岩手と言えば『盛岡三大麺』だ。わんこ蕎麦にジャジャ麺、そして冷麺。いずれも甲乙つけがたいものながら、さわやかな酸味のあるスープに弾力ある麺、さらにキムチなどがあしらわれた冷麺を三大麺の筆頭に推す声も大きい。
山田町の南、船越半島の付け根に位置する道の駅やまだは、海産物や農産物、地元のお菓子や復興支援グッズが取り揃えられた産直売店と、地物にこだわった食材のレストランで有名な道の駅。つい先日も松茸など地元のキノコをふんだんに取り揃えた秋祭りで大賑わいだった。
そんな道の駅やまだのレストランにぶらりと立ち寄って目を引いたのがこれ。三陸めかぶ冷麺だ。

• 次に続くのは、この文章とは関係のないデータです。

theorem decodeWord_packPulse {w : Nat} {p : Pulse} (hd : p.durationMs < 2 ^ w) :
    decodeWord w (packPulse w p) = .instr (decodePulse p) :=
  decodeWord_of_unpackPulse (unpackPulse_packPulse hd)

/-- Every number of `w + 1` bits is the packed word of a pulse whose duration fits. -/
theorem exists_packPulse_eq {w word : Nat} (h : word < 2 ^ (w + 1)) :
    ∃ p, p.durationMs < 2 ^ w ∧ packPulse w p = word := by
  have hunpack : unpackPulse w word = some ⟨Level.ofBit (decide (2 ^ w ≤ word)), word % 2 ^ w⟩ := if_pos h
  obtain ⟨hpack, hd⟩ := packPulse_of_unpackPulse hunpack
  exact ⟨_, hd, hpack⟩

theorem encode_eq_some {w word : Nat} {i : Instr} :
    encode w i = some word ↔ ∃ p, i.toPulse = some p ∧ packPulse w p = word := Option.map_eq_some_iff

/-- Settles O1: the word of a row unpacks to the row's pulse, which selects the row. -/
theorem encodedInstructionsDecodeToThemselves : Obligations.EncodedInstructionsDecodeToThemselves := by
  intro w i h11 hw
  refine ⟨fun word hword => ?_, by rw [encode, Option.isSome_map, isSome_toPulse]⟩
  obtain ⟨p, hp, rfl⟩ := encode_eq_some.mp hword
  rw [decodeWord_packPulse (durationMs_lt_of_toPulse h11 hw hp), decodePulse_of_toPulse hw hp]

/-- Settles O2: the word is that of a pulse, and the row the pulse selects stands for that pulse. -/
theorem everyPulseWordDecodesAndEncodesBack : Obligations.EveryPulseWordDecodesAndEncodesBack := by
  intro w word _ hword
  obtain ⟨p, hd, rfl⟩ := exists_packPulse_eq hword
  have hp := toPulse_decodePulse p
  refine ⟨decodePulse p, decodeWord_packPulse hd, wellFormed_decodePulse hd, ?_, encode_eq_some.mpr ⟨p, hp, rfl⟩⟩
  rw [← isSome_toPulse, hp]
  rfl

/-! ## The opcode table at `DUR_W` = 16 (spec/30_encoding.md R78) -/

/-- The bit that the level mask keeps is the level. -/
theorem packPulse_and_levelMask {l : Level} {d : Nat} (hd : d < 2 ^ 16) :
    packPulse 16 ⟨l, d⟩ &&& 0x10000 = l.toBit.toNat * 0x10000 := by
  have hbit : (packPulse 16 ⟨l, d⟩).testBit 16 = l.toBit := by
    have hlow : d.testBit 16 = false := Nat.testBit_lt_two_pow hd
    cases l with
    | low => simpa [packPulse, Level.toBit] using hlow
    | high =>
      rw [packPulse, Level.toBit, Bool.toNat_true, Nat.one_mul, Nat.testBit_two_pow_add_eq, hlow, Bool.not_false]
  rw [show 0x10000 = 2 ^ 16 from rfl, Nat.and_two_pow, hbit]

theorem packPulse_mod {w : Nat} {l : Level} {d : Nat} (hd : d < 2 ^ w) : packPulse w ⟨l, d⟩ % 2 ^ w = d := by
  rw [packPulse, Nat.mul_add_mod_self_right, Nat.mod_eq_of_lt hd]

/-- A row of the table whose mask keeps the level bit alone: the class `c`, the level and the duration range. -/
def levelRow (c : PulseClass) (l : Level) (lo hi : Nat) : OpcodeRow := ⟨c, l.toBit.toNat * 0x10000, 0x10000, lo, hi⟩

/-- The row that masks the level out. -/
def resetcmdRow : OpcodeRow := ⟨.resetcmd, 0x00000, 0x0FFFF, 0, 0⟩

theorem opcodeTable_eq : opcodeTable =
    [resetcmdRow, levelRow .invLs .low 1 599, levelRow .mark .low 600 1400, levelRow .invLl .low 1401 65535,
      levelRow .invHs .high 1 39, levelRow .bit0 .high 40 130, levelRow .invHg .high 131 139,
      levelRow .bit1 .high 140 250, levelRow .invHl .high 251 65535] := rfl

theorem selects_levelRow {c : PulseClass} {l l' : Level} {lo hi d : Nat} (hd : d < 2 ^ 16) :
    (levelRow c l' lo hi).selects (packPulse 16 ⟨l, d⟩) = true ↔ l = l' ∧ lo ≤ d ∧ d ≤ hi := by
  rw [OpcodeRow.selects, levelRow, packPulse_and_levelMask hd, packPulse_mod hd, Bool.and_eq_true, within_eq_true,
    decide_eq_true_eq]
  refine and_congr_left fun _ => ?_
  cases l <;> cases l' <;> simp [Level.toBit]

theorem selects_resetcmdRow {l : Level} {d : Nat} (hd : d < 2 ^ 16) :
    resetcmdRow.selects (packPulse 16 ⟨l, d⟩) = true ↔ d = 0 := by
  rw [OpcodeRow.selects, resetcmdRow, show 0x0FFFF = 2 ^ 16 - 1 from rfl, Nat.and_two_pow_sub_one_eq_mod,
    packPulse_mod hd]
  simp [within]
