/-- State.reset holds every block at its cold reset value, just released: STARTING, node settle running, factory defaults,
SETUP chosen; every value in its range, and the blocks in agreement. That the store is blank and the cause POWER_ON is the
model's choice, log 6, as are the place in the cycle and the drive word before the first cycle start, log 28, and the first
branch period, log 29. -/
def Obligations.ResetStateIsTheReleaseOfAColdReset : Prop :=
  coldBlocks State.reset ∧ storeRead State.reset.stg.store State.reset.stg ∧ State.reset.stg.image = Image.factory ∧
  State.reset.stg.chosen = .setup ∧ State.reset.rst.active = false ∧ State.reset.rst.cause = .powerOn ∧
  State.reset.stg.store.written = false ∧ State.reset.enr.st = .settle ∧
  State.reset.enr.settle = some 40 ∧ State.reset.br.busPower = true ∧ State.reset.br.timer = some 4 ∧
  State.reset.br.place = 9 ∧ State.reset.br.driveWord = none ∧ State.reset.pending = [] ∧
  (∀ (c : Chan) (b : Fin 64), (State.reset.chans.get c).prof.working.get b = 0) ∧
  State.reset.inRange = true ∧ State.reset.consistent = true

/-- Each source of a cold reset, taken on a running part, sets every block to its cold reset value, records its cause and
keeps the nonvolatile store, which a write in flight leaves not verifying. STORE_INVALID, STORE_FAIL and the working settings stand
until the read at the release. That CONFIG_FAULT and the locked value stand until then too is the model's choice, log 26. -/
def Obligations.ColdResetSourcesResetEveryBlock : Prop :=
  ∀ (s : State), s.rst.active = false →
    let held := fun (t : State) (cause : ResetCause) =>
      coldBlocks t ∧ t.rst.active = true ∧ t.rst.cause = cause ∧ t.br.busPower = false ∧ t.enr.st = .busOff ∧
      t.br.timer = none ∧ t.stg.store.image = s.stg.store.image ∧ t.stg.store.mark = s.stg.store.mark ∧
      (s.stg.write = none → t.stg.store = s.stg.store) ∧
      (s.stg.write ≠ none → t.stg.store.written = true ∧ t.stg.store.torn = true) ∧
      t.stg.storeInvalid = s.stg.storeInvalid ∧ t.stg.storeFail = s.stg.storeFail ∧ t.stg.image = s.stg.image ∧
      t.stg.configFault = s.stg.configFault ∧ t.stg.locked = s.stg.locked ∧ t.pending = s.pending
    (∃ t, exec .powerOn s = .next t ∧ held t .powerOn ∧ t.rst.supplyHold = true ∧ t.rst.highCount = 0) ∧
    (∃ t, exec (.resetLine true) s = .next t ∧ held t .resetLine ∧ t.rst.lineLow = true) ∧
    (∀ vbat, vbat < 6000 → s.rst.supplyHold = false → s.rst.lowCount = 3 →
      ∃ t, exec (.supplySample vbat) s = .next t ∧ held t .supplyLow ∧ t.rst.supplyHold = true ∧ t.rst.highCount = 0)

麺好きとして魅了されそうなメニューが数ある中、ちょっと肌寒くなってきた季節ながら今を逃すと次のシーズンまで食べられなくなるかもとの思いから、券売機のボタンをポチッと押したのだった。
冷麺といえば本場は盛岡。ここは岩手県とはいえ盛岡からは離れた海岸沿いの山田町。この選択が吉と出るかどうか。してその結果は、吉も吉、大吉、超吉、超大吉だった。
まず冷麺そのものが美味い。盛岡からは北上山地を越えた海岸沿いの山田町とはいえ、やはり冷麺に対する味覚の厳しさは全県規模なのだろう。(たしかに盛岡ならずとも、大船渡でも陸前高田でも花巻でも冷麺を注文してがっかりした経験はない)
驚きの瞬間は三口目あたりでやってきた。
写真では白髪ネギの向こう側でちょっとしか写っていないのだが、三陸名産のめかぶを冷麺と絡めて食べたその時にその瞬間はやってきた。
ただでさえ身体にいいとされる海草類。しかもめかぶには特有の粘りがある。粘り気そのものも美容や健康にいいとされるし、そもそもそれ自体が美味しい三陸の食材なのだが、道の駅やまだのめかぶの粘り気は群を抜いているのではないか。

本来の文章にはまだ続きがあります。